Os EUA, através do “padrão dólar” criaram o mundo à sua imagem e semelhança: consumismo, miséria, espetáculo, racismo, especulação financeira, violação dos direitos humanos, reality shows, filas nos hospitais. Mas agora não podem mais sustentar o que foi criado e “pedem água”. A proposta por eles apresentada na reunião do G-20 é o oposto dos preceitos básicos do Consenso de Washington. Propuseram uma radical regulamentação dos mercados, limitando oficialmente os déficits ou superávits das contas nacionais a 4% do PIB de cada país.

Os EUA são os donos da máquina de imprimir dinheiro, mas…

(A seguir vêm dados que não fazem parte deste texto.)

-- ==== Sys2Proof/Machine/LoadEngine.lean ====
section
/-! DEFINITION. The loader's checks of the engine code, the exchange routes and the spur masks (08 R199, R208 to R212,
10 R246 to R248). -/

namespace Sys2Proof.Machine

/-- A stream-schedule entry parsed (R208). -/
def parseEntry (r : List Byte) : SchedEntry :=
  { stream := le r 0 2, addr := le r 4 4, bytes := le r 8 4, step := sgn 32 (le r 12 4) }

/-- An ENGINE_CODE record parsed with what it names in the blob area (R208). -/
def parseEngine (blob r : List Byte) : EngineDecl :=
  { engine := le r 0 2, code := slice blob (le r 4 4) (le r 8 4), data := slice blob (le r 0xC 4) (le r 0x10 4)
    dataAddr := le r 0x14 4, paramBase := le r 0x18 4
    schedule := (pieces 16 (min (le r 0x20 4) (blob.length / 16)) (blob.drop (le r 0x1C 4))).map parseEntry }

/-- Whether an ENGINE_CODE record meets R208 and its ranges stay inside the blob area and local memory (R210). -/
def engineRecOk (blob r : List Byte) : Bool :=
  let code := le r 8 4
  let data := le r 0x10 4
  let addr := le r 0x14 4
  let param := le r 0x18 4
  decide (le r 0 2 < 192) && zeroAt r 2 2 && zeroAt r 0x24 28 &&
    le r 4 4 % 32 == 0 && code % 32 == 0 && decide (32 ≤ code) && le r 0xC 4 % 32 == 0 && data % 32 == 0 &&
    addr % 32 == 0 && decide (code ≤ addr) && param % 4 == 0 && decide (code ≤ param) && le r 0x1C 4 % 16 == 0 &&
    decide (le r 4 4 + code ≤ blob.length) && decide (le r 0xC 4 + data ≤ blob.length) &&
    decide (le r 0x1C 4 + 16 * le r 0x20 4 ≤ blob.length) &&
    decide (code ≤ 524288) && decide (addr + data ≤ 524288) && decide (param + 4 ≤ 524288) &&
    (pieces 16 (min (le r 0x20 4) (blob.length / 16)) (blob.drop (le r 0x1C 4))).all (fun e =>
      zeroAt e 2 2 && le e 4 4 % 32 == 0 && decide (code ≤ le e 4 4) && le e 8 4 % 32 == 0 && within 32 4096 (le e 8 4) &&
        decide (le e 4 4 + le e 8 4 ≤ 524288))

/-- The local addresses of the live-parameter words of one engine (R199). -/
def paramWords (m : Image) (d : EngineDecl) : List Nat :=
  (m.liveOf 4).filterMap (fun r =>
    if d.engine ∈ selectedIn m (fld r.target 16 8) then some (d.paramBase + 4 * fld r.target 0 16) else none)

/-- Whether an engine's parameter words lie in its local memory and its schedule agrees with the slot table (R210). -/
def scheduleOk (m : Image) (d : EngineDecl) : Bool :=
  (paramWords m d).all (fun a => decide (a + 4 ≤ 524288)) && d.schedule.all (fun x =>
    let v := m.slots.streams.getD x.stream {}
    decide (x.stream < m.slots.streams.length) && v.unit == 3 && v.index == d.engine &&
      (v.dir != 0 || x.step == (x.bytes : Int)))

/-- Whether an ENG stream of the slot table has the entries it needs (R210). -/
def streamEntriesOk (m : Image) (p : Nat × StreamDecl) : Bool :=
  if p.2.unit = 3 then
    let es := (m.engines.filter (fun d => d.engine == p.2.index)).flatMap (fun d => d.schedule.filter (fun x => x.stream == p.1))
    es.length != 0 && es.length == (slotsWhere m.slots (· == p.1)).length &&
      es.foldl (fun n x => n + x.bytes) 0 == p.2.bytesPerPass
  else true

/-- Code 0x18: whether the engine code passes R210. -/
def engineCodeOk (m : Image) (x : Sect) : Bool :=
  x.fixedSize % 32 == 0 && within 1 192 x.count && x.recs.all (engineRecOk x.fixed) &&
    distinct (m.engines.map EngineDecl.engine) && m.engines.all (scheduleOk m) &&
    (indexed m.slots.streams).all (streamEntriesOk m)

/-- A route record parsed (R211). -/
def parseRoute (r : List Byte) : RouteDecl :=
  { src := le r 2 1, dst := le r 3 1, buffer := le r 4 1, hops := le r 5 1, intervalLog2 := le r 6 1
    phase := le r 8 2, path := le r 12 4 }

/-- The engine that a link leads to (R204). -/
def linkTo (e dir : Nat) : Nat :=
  let k := e / 48
  let row := e % 48 / 8
  let col := e % 8
  let place := fun (k row col : Nat) => 48 * k + 8 * row + col
  match dir with
  | 0 => place k ((row + 5) % 6) col
  | 1 => place k ((row + 1) % 6) col
  | 2 => place k row ((col + 7) % 8)
  | 3 => place k row ((col + 1) % 8)
  | 4 => place ((k + 1) % 4) row col
  | _ => place ((k + 3) % 4) row col

/-- The engines a path passes, the source first (R211). -/
def pathEngines (path : Nat) : Nat → Nat → List Nat
  | e, 0 => [e]
  | e, n + 1 => match pathEngines path e n with
    | [] => []
    | l => l ++ [linkTo (l.getLastD e) (fld path (3 * n) 3)]

/-- Whether a route record meets R211 and its path leads from source to destination (R212). -/
def routeOk (m : Image) (p : Nat × List Byte) : Bool :=
  let d := parseRoute p.2
  le p.2 0 2 == p.1 && d.src != d.dst && decide (d.buffer < 16) && within 1 7 d.hops && within 0 10 d.intervalLog2 &&
    zeroAt p.2 7 1 && decide (d.phase < 2 ^ d.intervalLog2) && zeroAt p.2 10 2 && d.path >>> (3 * d.hops) == 0 &&
    (List.range d.hops).all (fun k => decide (fld d.path (3 * k) 3 < 6)) &&
    m.engines.any (fun e => e.engine == d.src) && m.engines.any (fun e => e.engine == d.dst) &&
    (pathEngines d.path d.src d.hops).getLastD d.src == d.dst

/-- The residues modulo 1,024 at which a route's sends may issue (R206, R212). -/
def residues (d : RouteDecl) (off : Nat) : List Nat :=
  (List.range (1024 / 2 ^ d.intervalLog2)).map (fun j => (d.phase + j * 2 ^ d.intervalLog2 + off) % 1024)

/-- The link cycles a route claims, each as a number: engine, link and residue (R205, R212). -/
def linkClaims (d : RouteDecl) : List Nat :=
  (List.range d.hops).flatMap (fun k =>
    let e := (pathEngines d.path d.src d.hops).getD k d.src
    (residues d (4 + 2 * (k + 1))).map (fun r => (8 * e + fld d.path (3 * k) 3) * 1024 + r))

/-- The delivery cycles a route claims: engine, buffer and residue (R205, R212). -/
def deliveryClaims (d : RouteDecl) : List Nat :=
  (residues d (8 + 2 * (d.hops - 1))).map (fun r => (16 * d.dst + d.buffer) * 1024 + r)

/-- Code 0x19: whether the routes pass R212. -/
def routesOk (m : Image) (x : Sect) : Bool :=
  within 0 4096 x.count && (indexed x.recs).all (routeOk m) && distinct (m.routes.flatMap (fun d => (linkClaims d).eraseDups)) &&
    distinct (m.routes.flatMap deliveryClaims)

/-- A mask-pool entry parsed (R246). -/
def parseMask (r : List Byte) : MaskEntry := { bin := le r 0 2, l16 := le r 2 2, p32 := le r 4 4 }

/-- A stream record of SPUR_MASK parsed with its mask (R246). -/
def parseFrame (pool r : List Byte) : FrameDecl :=
  { channeliser := le r 2 1 == 1, channel := le r 3 1, src := le r 4 2, dst := le r 6 2, sizeLog2 := le r 8 1
    format := le r 9 1, settle := le r 10 2, hop := le r 12 4, first := le r 16 4, binFirst := le r 0x14 2
    binCount := le r 0x16 2
    mask := (pieces 8 (min 512 (le r 0x1C 2)) (pool.drop (8 * le r 0x18 4))).map parseMask
    gdFine := le r 0x1E 1, maskAddr := le r 0x20 4, recordBytes := le r 0x24 4 }

/-- The exact L16 code of a binary32 level (R10). -/
def levelCode (w : Nat) : Nat := if fld w 23 8 = 0 then 0 else l16Exact (f32.unpack w).1 (f32.unpack w).2

/-- Whether a mask entry passes (R246, R248). -/
def maskOk (d : FrameDecl) (x : MaskEntry) : Bool :=
  within d.binFirst (d.binFirst + d.binCount - 1) x.bin && decide (x.p32 < 0x7F800000) &&
    within (levelCode x.p32 - 1) (levelCode x.p32 + 1) x.l16

/-- Whether a stream's mask area in its writer engine keeps clear of code and parameter words (R248). -/
def maskAreaOk (m : Image) (d : FrameDecl) : Bool :=
  let len := 8 * d.mask.length
  match (writerEngine m d.dst).bind (fun e => m.engines.find? (fun g => g.engine == e)) with
  | some g => d.maskAddr % 8 == 0 && decide (d.maskAddr + len ≤ 524288) &&
      (len == 0 || (decide (g.code.length ≤ d.maskAddr) &&
        (paramWords m g).all (fun a => decide (a + 4 ≤ d.maskAddr) || decide (d.maskAddr + len ≤ a))))
  | none => false

/-- Whether DST_SLEEVE is a RESULT sleeve written by one ENG write stream (R245, R248). -/
def frameDstOk (m : Image) (d : FrameDecl) : Bool :=
  let v := m.sleeve d.dst
  decide (d.dst < m.sleeves.length) && v.format == .result && v.writerUnit == 3 &&
    (m.slots.streams.filter (fun t => t.unit == 3 && t.dir == 0 && t.sleeve == d.dst)).length == 1

/-- Whether SRC_SLEEVE is the raw sleeve of the channel (R246). -/
def frameSrcOk (m : Image) (d : FrameDecl) : Bool :=
  let v := m.sleeve d.src
  decide (d.src < m.sleeves.length) && v.writerUnit == 1 && v.writerIndex == d.channel && (v.format == .p12 || v.format == .u16)

/-- Whether a FRAME stream's own fields meet R246. -/
def frameFieldsOk (d : FrameDecl) : Bool :=
  let n := 2 ^ d.sizeLog2
  within 8 16 d.sizeLog2 && within 0 1 d.format && within 0 255 d.settle && d.hop % 16 == 0 && within (n / 16) n d.hop &&
    within 1 (n / 2) d.binCount && within 0 (n / 2) (d.binFirst + d.binCount) && d.gdFine == 0 &&
    d.recordBytes == 128 + d.binCount * (if d.format = 0 then 4 else 2)

/-- Whether a CHANNELISER stream's own fields meet R246. -/
def channeliserFieldsOk (d : FrameDecl) : Bool :=
  d.sizeLog2 == 0 && d.format == 2 && d.settle == 0 && d.hop % 16 == 0 && decide (256 ≤ d.hop) && d.binFirst == 0 &&
    [1, 2, 4, 8, 16, 32, 64, 128, 256, 512].contains d.binCount && d.mask.isEmpty && d.recordBytes == 0

/-- Whether a stream record of SPUR_MASK passes R246 and R248. -/
def frameOk (m : Image) (pool : Nat) (p : Nat × List Byte) : Bool :=
  let d := m.frame p.1
  le p.2 0 2 == p.1 && within 0 1 (le p.2 2 1) && decide (d.channel < 4) && zeroAt p.2 0x1F 1 && zeroAt p.2 0x28 24 &&
    within 0 (2 ^ 24 - 1) d.first && within 0 512 (le p.2 0x1C 2) && decide (le p.2 0x18 4 + le p.2 0x1C 2 ≤ pool) &&
    (if d.channeliser then channeliserFieldsOk d else frameFieldsOk d) &&
    frameSrcOk m d && frameDstOk m d && maskAreaOk m d && d.mask.all (maskOk d) && rising (d.mask.map MaskEntry.bin)

/-- Code 0x1E: whether the spur masks pass R248. -/
def spurMaskOk (m : Image) (x : Sect) : Bool :=
  x.fixedSize % 8 == 0 && within 0 (8 * 16384) x.fixedSize && within 0 64 x.count &&
    (indexed x.recs).all (frameOk m (x.fixedSize / 8)) && distinct (m.frames.map FrameDecl.dst)

end Sys2Proof.Machine
end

O que fazer? Eles são os donos da máquina de imprimir dinheiro, mas não contavam com a capitalização feroz da China, com a potência de ferro da economia alemã, com a emergência das economias do Brasil, África do Sul e Índia. Os próprios EUA, portanto, chegaram ao ponto de propor uma regulamentação, pois estão perdendo a concorrência mundial. Eles não perdem a concorrência mundial desde 1944. Mas como tudo na história tem um fim, com exceção da luta de classes, a hegemonia norte-americana também está dando sinais de desgastes profundos.

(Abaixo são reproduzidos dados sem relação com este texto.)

/-- Block LOG. The recorder starts at step 4 of R57; before, its registers read their reset values (R60). -/
def readLog (s : State) (o : Nat) : Word :=
  let r := s.recorder
  if !s.pwr.osc then 0
  else match o with
  | 0 => regOf [(0, b2n r.freeze.isSome), (1, b2n r.degraded), (2, b2n r.reservedFull), (8, r.queue.length)]
  | 4 => leaf s 23 0
  | 8 => lo32 r.seq
  | 0xC => hi32 r.seq
  | 0x10 => lo32 r.clearSeq
  | 0x14 => hi32 r.clearSeq
  | 0x18 => w32 r.cycles
  | 0x1C => w32 r.seconds
  | 0x20 => regOf [(0, r.bad.length), (16, r.ringSize)]
  | 0x24 => w32 (freezeLeft s)
  | 0x28 => w32 r.win
  | 0x2C => regOf [(0, r.newest.1), (12, r.newest.2)]
  | o => if 0x1000 ≤ o ∧ o < 0x2000 then wordOf (logPage r r.win) (o - 0x1000) else 0

/-- A key slot (R46). -/
def keySlot (s : State) (k : Nat) : KeySlot := look {} s.img.keys k

/-- IMG_STATUS. -/
def imgStatus (s : State) : Word :=
  let r := s.img
  regOf [(0, r.codeA), (8, r.codeB), (16, r.running), (18, b2n r.safe), (19, b2n (commissioned s)), (20, b2n r.vendor),
    (21, b2n r.loading)]

/-- Block IMG. -/
def readImg (s : State) (o : Nat) : Word :=
  let r := s.img
  match o with
  | 0 => imgStatus s
  | 4 => regOf [(0, r.major), (8, r.minor), (24, Config.stepping % 256)]
  | 8 => w32 r.version
  | 0x50 => bitsW ((List.range 4).flatMap (fun k => [(keySlot s k).enabled, (keySlot s k).revoked]))
  | 0x54 => w32 r.ksSel
  | 0x80 => w32 r.loadCycles
  | o =>
    if 0x10 ≤ o ∧ o < 0x30 then digestWord r.digest ((o - 0x10) / 4)
    else if 0x30 ≤ o ∧ o < 0x50 then digestWord r.fwDigest ((o - 0x30) / 4)
    else if 0x60 ≤ o ∧ o < 0x80 then
      if (keySlot s r.ksSel).enabled then digestWord (keySlot s r.ksSel).digest ((o - 0x60) / 4) else 0
    else 0

/-- A register of a block, by its offset within it. -/
def readBlock (s : State) (n o : Nat) : Word :=
  match n with
  | 0 => readSys s o | 1 => readStat s o | 2 => readKey s o | 3 => readSnap s o | 4 => readLive s o
  | 5 => readCmd s o | 6 => readClk s o | 7 => readConv s o | 8 => readStore s o | 9 => readEng s o
  | 10 => readSpec s o | 11 => readTrc s o | 12 => readDen s o | 13 => readCtx s o | 14 => readTrg s o
  | 15 => readCap s o | 16 => readTiu s o | 17 => readDsk s o | 18 => readHost s o | 19 => readDma s o
  | 20 => readPwr s o | 21 => readMon s o | 22 => readCal s o | 23 => readLog s o | 24 => readImg s o
  | _ => 0

/-- What a BAR0 register shows; an unassigned offset or a reserved register shows 0 (R83). -/
def readReg (s : State) (off : Nat) : Word :=
  if off % 4 ≠ 0 ∨ 0x1000000 ≤ off then 0
  else if 0x800000 ≤ off then readHeld s off
  else match blockAt off with
    | some (n, o) => readBlock s n o
    | none => 0

end Sys2Proof.Machine
end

É um papel ridículo ao que se prestam os EUA. De defensores principistas do livre mercado há mais de 50 anos, foram a Seul com rubores nas faces, olhar cabisbaixo, dizendo algo como ‘parece que estávamos errados, melhor mesmo seria criar algumas regras para o mercado mundial’. O jogo virou. E ironias a parte, o vice-chanceler da China declarou que “a imposição artificial de uma meta numérica só nos lembra da era das economias planificadas” (Carta Capital, ano XVI, n° 622), com o que os representantes da Alemanha concordaram enfaticamente. Espetáculo do contrário!

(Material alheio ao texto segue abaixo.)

/-- The vector operations of the ALU slot send their saturated components, halved with H, to land at their latency.
Rests on R188, R216, R218, R236, R237, R238. Model's choices or readings in it: log 147, log 148, log 149, log
150. -/
def Obligations.VectorAluResults : Prop :=
  ∀ (s : State) (e : Nat) (q : Gate) (f : AluForm), (engine s e).programmed = true → gateOpen (engine s e) q = true →
    let g := engine s e
    let a := vcomp (readV g f.a)
    let b := vcomp (vecB g f)
    let out := fun (d : Nat) (c : Nat → Int) => sendResult e 2 2 (.v (physV g d)) (vmake (fun i => satc (halve f (c i))))
      (if (List.range 8).any (fun i => satChanges (halve f (c i))) then 1 else 0)
    let does := fun (c : Instr) (ok : Bool) (u : State) =>
      exec c s = .next (settle s (if ok then u else setFlags e 4 (fresh s)))
    let b2 := !(f.i && f.xb)
    let b0 := !f.i && !f.xb
    let n := (scalarB g f).toNat % 32
    does (.cadd e q f) b2 (out f.d (fun i => a i + b i) (fresh s)) ∧
    does (.csub e q f) b2 (out f.d (fun i => a i - b i) (fresh s)) ∧
    does (.vmov e q f) b2 (out f.d b (fresh s)) ∧
    does (.conj e q f) b0 (out f.d (fun i => if i % 2 = 0 then a i else -(a i)) (fresh s)) ∧
    does (.vshr e q f) (b2 && scalarOk f) (out f.d (fun i => rnd (a i) n) (fresh s)) ∧
    does (.bfy e q f) (b2 && f.d % 2 == 0)
      (out (f.d + 1) (fun i => a i - b i) (out f.d (fun i => a i + b i) (fresh s))) ∧
    does (.bfyj e q f) (b2 && f.d % 2 == 0)
      (out (f.d + 1) (fun i => if i % 2 = 0 then a i - b (i + 1) else a i + b (i - 1))
        (out f.d (fun i => if i % 2 = 0 then a i + b (i + 1) else a i - b (i - 1)) (fresh s))) ∧
    does (.movvx e q f) (b0 && decide (f.a < 16))
      (out f.d (fun i => if i = 0 then sgn 24 (readX g f.a).toNat else 0) (fresh s)) ∧
    does (.norm e q f) (b2 && scalarOk f) (sendResult e 3 2 (.v (physV g f.d))
      (vmake (fun i => satc (halve f (a i * 2 ^ min 23 n))))
      (if (List.range 8).any (fun i => satChanges (halve f (a i * 2 ^ min 23 n))) then 1 else 0) (fresh s)) ∧
    (∀ i, f.h = false →
      (satChanges (halve f (a i * 2 ^ min 23 n)) = true ↔ signCount (a i) < min 23 n))

/-- Scalar ALU operations send 32-bit results to Xd, compares and predicate operations a bit to Pd. Rests on R215,
R216, R223, R229, R236, R237, R238, R239. Model's choices or readings in it: log 148, log 149, log 150. -/
def Obligations.ScalarAndPredicateAluResults : Prop :=
  ∀ (s : State) (e : Nat) (q : Gate) (f : AluForm), (engine s e).programmed = true → gateOpen (engine s e) q = true →
    let g := engine s e
    let a := readX g f.a
    let b := scalarB g f
    let n := b.toNat % 32
    let does := fun (c : Instr) (ok : Bool) (u : State) =>
      exec c s = .next (settle s (if ok then u else setFlags e 4 (fresh s)))
    let x := fun (c : Instr) (ok : Bool) (lat : Nat) (w : Word) =>
      does c (ok && decide (f.d < 16)) (sendResult e lat 2 (.x f.d) (w.setWidth 192) 0 (fresh s))
    let p := fun (c : Instr) (ok w : Bool) => does c (ok && decide (f.d < 8))
      (if f.d = 0 ∨ (4 ≤ f.d ∧ (stagedLoop g).isSome) then fresh s
       else sendResult e 2 2 (.p f.d) (if w then 1 else 0) 0 (fresh s))
    let b0 := !f.i && !f.xb
    let ab := !(f.i && f.xb) && decide (f.a < 16) && scalarOk f
    let pb := !(f.i && f.xb) && decide (f.a < 8) && predOk f
    x (.add e q f) ab 2 (a + b) ∧ x (.sub e q f) ab 2 (a - b) ∧ x (.and e q f) ab 2 (a &&& b) ∧
    x (.or e q f) ab 2 (a ||| b) ∧ x (.xor e q f) ab 2 (a ^^^ b) ∧ x (.shl e q f) ab 2 (a <<< n) ∧
    x (.shra e q f) ab 2 (a.sshiftRight n) ∧ x (.shrl e q f) ab 2 (a >>> n) ∧
    x (.min e q f) ab 2 (if a.toInt ≤ b.toInt then a else b) ∧ x (.max e q f) ab 2 (if a.toInt ≤ b.toInt then b else a) ∧
    x (.movi e q f) (!(f.i && f.xb) && scalarOk f) 2 b ∧
    x (.movhi e q f) (b0 && decide (f.a < 16)) 2 (w32 (a.toNat % 65536 ||| (f.imm % 65536) <<< 16)) ∧
    x (.exp e q f) b0 3 (w32 (vecCount (readV g f.a))) ∧ x (.bxget e q f) b0 2 (w32 (bexpAt g s.time.cycle)) ∧
    x (.movf e q f) b0 2 (w32 g.ef) ∧ x (.movxv e q f) b0 2 (w32 (enc 32 (vcomp (readV g f.a) 0))) ∧
    p (.cmpeq e q f) ab (a == b) ∧ p (.cmplt e q f) ab (decide (a.toInt < b.toInt)) ∧
    p (.cmpltu e q f) ab (decide (a.toNat < b.toNat)) ∧
    p (.pand e q f) pb (readP g f.a && predB g f) ∧ p (.por e q f) pb (readP g f.a || predB g f) ∧
    p (.pnot e q f) (b0 && decide (f.a < 8)) (!readP g f.a)

/-- The MAC slot multiplies four complex lanes, accumulates modulo 2^56, rounds, saturates and converts. Rests on
R187, R232, R233, R234, R235. Model's choices or readings in it: log 12, log 148, log 150. -/
def Obligations.MultiplyAccumulate : Prop :=
  ∀ (s : State) (e : Nat) (q : Gate) (f : MacForm), (engine s e).programmed = true → gateOpen (engine s e) q = true →
    let g := engine s e
    let a := vcomp (readV g f.va)
    let b := fun i => if f.conj ∧ i % 2 = 1 then -(vcomp (readV g f.vb) i) else vcomp (readV g f.vb) i
    let prod := fun i => (if f.neg then -1 else 1) *
      (if i % 2 = 0 then a i * b i - a (i + 1) * b (i + 1) else a (i - 1) * b i + a i * b (i - 1))
    let acc := fun i => (look 0 g.ac (8 * f.ac + i)).toInt
    let out := fun (c : Nat → Int) => sendResult e 5 3 (.v (physV g f.vd)) (vmake (fun i => satc (rnd (c i) (23 + f.sh))))
      (if (List.range 8).any (fun i => satChanges (rnd (c i) (23 + f.sh))) then 1 else 0)
    let setAc := fun (c : Nat → Int) (u : State) => { u with
      eng := { u.eng with engines := upd {} e (fun x => { x with
        ac := (List.range 8).foldl (fun m i => put 0 (8 * f.ac + i) (BitVec.ofInt 56 (c i)) m) x.ac }) u.eng.engines } }
    let wraps := fun (c : Nat → Int) => (List.range 8).any (fun i => decide (c i < -(2 ^ 55)) || decide (2 ^ 55 ≤ c i))
    let total := fun (base : Nat → Int) (i : Nat) => base i + prod i
    let accumulates := fun (c : Instr) (base : Nat → Int) => exec c s = .next (settle s
      (if wraps (total base) then sendResult e 5 3 .flags 0 2 (setAc (total base) (fresh s)) else setAc (total base) (fresh s)))
    exec (.cmul e q f) s = .next (settle s (out prod (fresh s))) ∧
    accumulates (.cmla e q f) (fun _ => 0) ∧
    accumulates (.cmac e q f) acc ∧
    exec (.acrd e q f) s = .next (settle s (out acc (fresh s))) ∧
    exec (.acrc e q f) s = .next (settle s (setAc (fun _ => 0) (out acc (fresh s)))) ∧
    (f.vb < 16 → exec (.fcvtp e q f) s = .next (settle s (sendResult e 6 3 (.v (physV g f.vd))
      (powerVec g f).1 (powerVec g f).2 (fresh s)))) ∧
    (16 ≤ f.vb → exec (.fcvtp e q f) s = .next (settle s (setFlags e 4 (fresh s)))) ∧
    exec (.fcvtl e q f) s = .next (settle s (sendResult e 6 3 (.v (physV g f.vd)) (logVec g f).1 (logVec g f).2 (fresh s))) ∧
    (∀ w, f32.negative w = false → f32.special w = false → fld w 23 8 ≠ 0 →
      (l16Code w).1 ≤ 65535 ∧ (l16Code w).1 ≤ l16Exact (f32.unpack w).1 (f32.unpack w).2 + 1 ∧
      l16Exact (f32.unpack w).1 (f32.unpack w).2 ≤ (l16Code w).1 + 1 ∧ (l16Code w).2 = false) ∧
    (∀ w, (f32.negative w = true ∧ w ≠ 2 ^ 31 ∨ f32.special w = true) → l16Code w = (0, true)) ∧
    (∀ w, f32.negative w = false → fld w 23 8 = 0 → l16Code w = (0, false))

/-- Loads bring local bytes to a register in 4 cycles, stores queue their bytes, streams land and take their blocks.
Rests on R188, R190, R200, R201, R202, R222, R230, R231, R239, R240. Model's choices or readings in it: log 129,
log 150. -/
def Obligations.LoadsStoresAndStreams : Prop :=
  ∀ (s : State) (e st : Nat) (q : Gate) (f : LsForm), (engine s e).programmed = true → gateOpen (engine s e) q = true →
    let g := engine s e
    let u := fresh s
    let xa : Int := (readX g f.xa).toNat
    let addr := fun align => enc 19 (if f.post then xa else xa + f.off) / align * align
    let step := fun v => if f.post then sendResult e 1 f.slot (.x f.xa) (BitVec.ofNat 192 (enc 32 (xa + f.off))) 0 v else v
    let bytes := fun align n => loadLocal g s.time.cycle (addr align) n
    let store := fun align n (w : Nat) (v : State) =>
      step (if inCode g (addr align) n then pulse0 9 0 (bump 9 0x10 v)
        else mEngine e (fun x =>
          let x := if s.time.cycle < 2 then x else flushStores (s.time.cycle - 2) x
          { x with stores := insertStore { cycle := s.time.cycle, rank := 2 + f.slot, addr := addr align, bytes := leBytes n w } x.stores }) v)
    let vd := fun (v : BitVec 192) (fl : Nat) => step (sendResult e 4 f.slot (.v (physV g f.reg)) v fl u)
    let does := fun (c : Instr) (ok : Bool) (v : State) => exec c s = .next (settle s (if ok then v else setFlags e 4 u))
    let v := readV g f.reg
    exec (.ldv e q f) s = .next (settle s (vd (ldvValue g f (bytes 8 24)).1 (ldvValue g f (bytes 8 24)).2)) ∧
    (f.f = false → ∀ b, (ldvValue g f b) = (BitVec.ofNat 192 (leVal b), 0)) ∧
    does (.ldc e q f) (!f.f) (vd (c40Vec (bytes 4 20)) 0) ∧
    does (.ldp12 e q f) (!f.f) (vd (sampleVec (fun l => leVal (bytes 1 6) >>> (12 * l))) 0) ∧
    does (.ldu16 e q f) (!f.f) (vd (sampleVec (fun l => leVal (bytes 2 8) >>> (16 * l + 4))) 0) ∧
    does (.ldx e q f) (!f.f && decide (f.reg < 16))
      (step (sendResult e 4 f.slot (.x f.reg) (BitVec.ofNat 192 (leVal (bytes 4 4))) 0 u)) ∧
    exec (.stv e q f) s = .next (settle s (store 8 24 v.toNat (if f.f then trackStore e (vecCount v) u else u))) ∧
    does (.sth e q f) (!f.f) (store 4 16 v.toNat u) ∧
    does (.stq e q f) (!f.f) (store 2 8 v.toNat u) ∧
    does (.stx e q f) (!f.f && decide (f.reg < 16)) (store 4 4 (readX g f.reg).toNat u) ∧
    (∀ a n, (∀ x, x ∈ g.stores → s.time.cycle < x.cycle + 2) → loadLocal g s.time.cycle a n = getLocal g.mem a n) ∧
    (∀ b, g.incoming.find? (fun b => b.stream == st) = some b → exec (.streamReadLand e st) s = .next (settle s
      (eccEvent b.ecc (storeLocal e 0 b.addr b.bytes { u with
        eng := { s.eng with engines := upd {} e (fun x => { x with incoming := x.incoming.erase b }) s.eng.engines } })))) ∧
    (nextEntry s e st = none → exec (.streamWriteTake e st) s = .next (settle s u)) ∧
    (∀ x, nextEntry s e st = some x → exec (.streamWriteTake e st) s = .next (settle s { u with
      eng := { s.eng with engines := upd {} e (fun y => { y with
        pos := upd 0 st (· + x.step) y.pos, used := upd 0 st (· + 1) y.used
        outgoing := y.outgoing ++ [{ stream := st, due := s.time.cycle + 64, addr := x.addr
                                     bytes := loadLocal g s.time.cycle x.addr x.bytes }] }) s.eng.engines } }))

Os EUA querem regular a economia porque encabeçam o ranking de devedores mundiais, e podem até mesmo não conseguir pagar as suas dívidas adquiridas após a crise de 2008. Estão pagando o preço da irresponsabilidade orgânica de Wall Street: o pagamento das faturas dos grandes bancos com erário público, a injeção exagerada de dólares no mercado, a guerra do Afeganistão, entre outras políticas tipicamente imperialistas. Além disso, eles possuem sucessivos déficits nas contas nacionais, ao contrário de China e Alemanha, que são superavitárias (tem saldos positivos nas contas nacionais). A limitação de 4% para saldos positivos ou negativos nas contas nacionais do G-20 é nada mais nada menos que uma política de salvar a pátria norte-americana com custos comerciais distribuídos mundialmente. Isso significaria estrangular as políticas sociais de todos os países dispostos a fechar seu balanço comercial de acordo com as vontades do império. Os EUA ouviram um constrangedor “Não!” de todos, sem exceção, todos os países do G-20.

Infelizmente, nesse caso todos os lados da disputa são indignamente apaixonados pelos seus próprios interesses empresariais. E todos já se esqueceram da Declaração Universal de Direitos Humanos, apesar de a terem outrora assinado.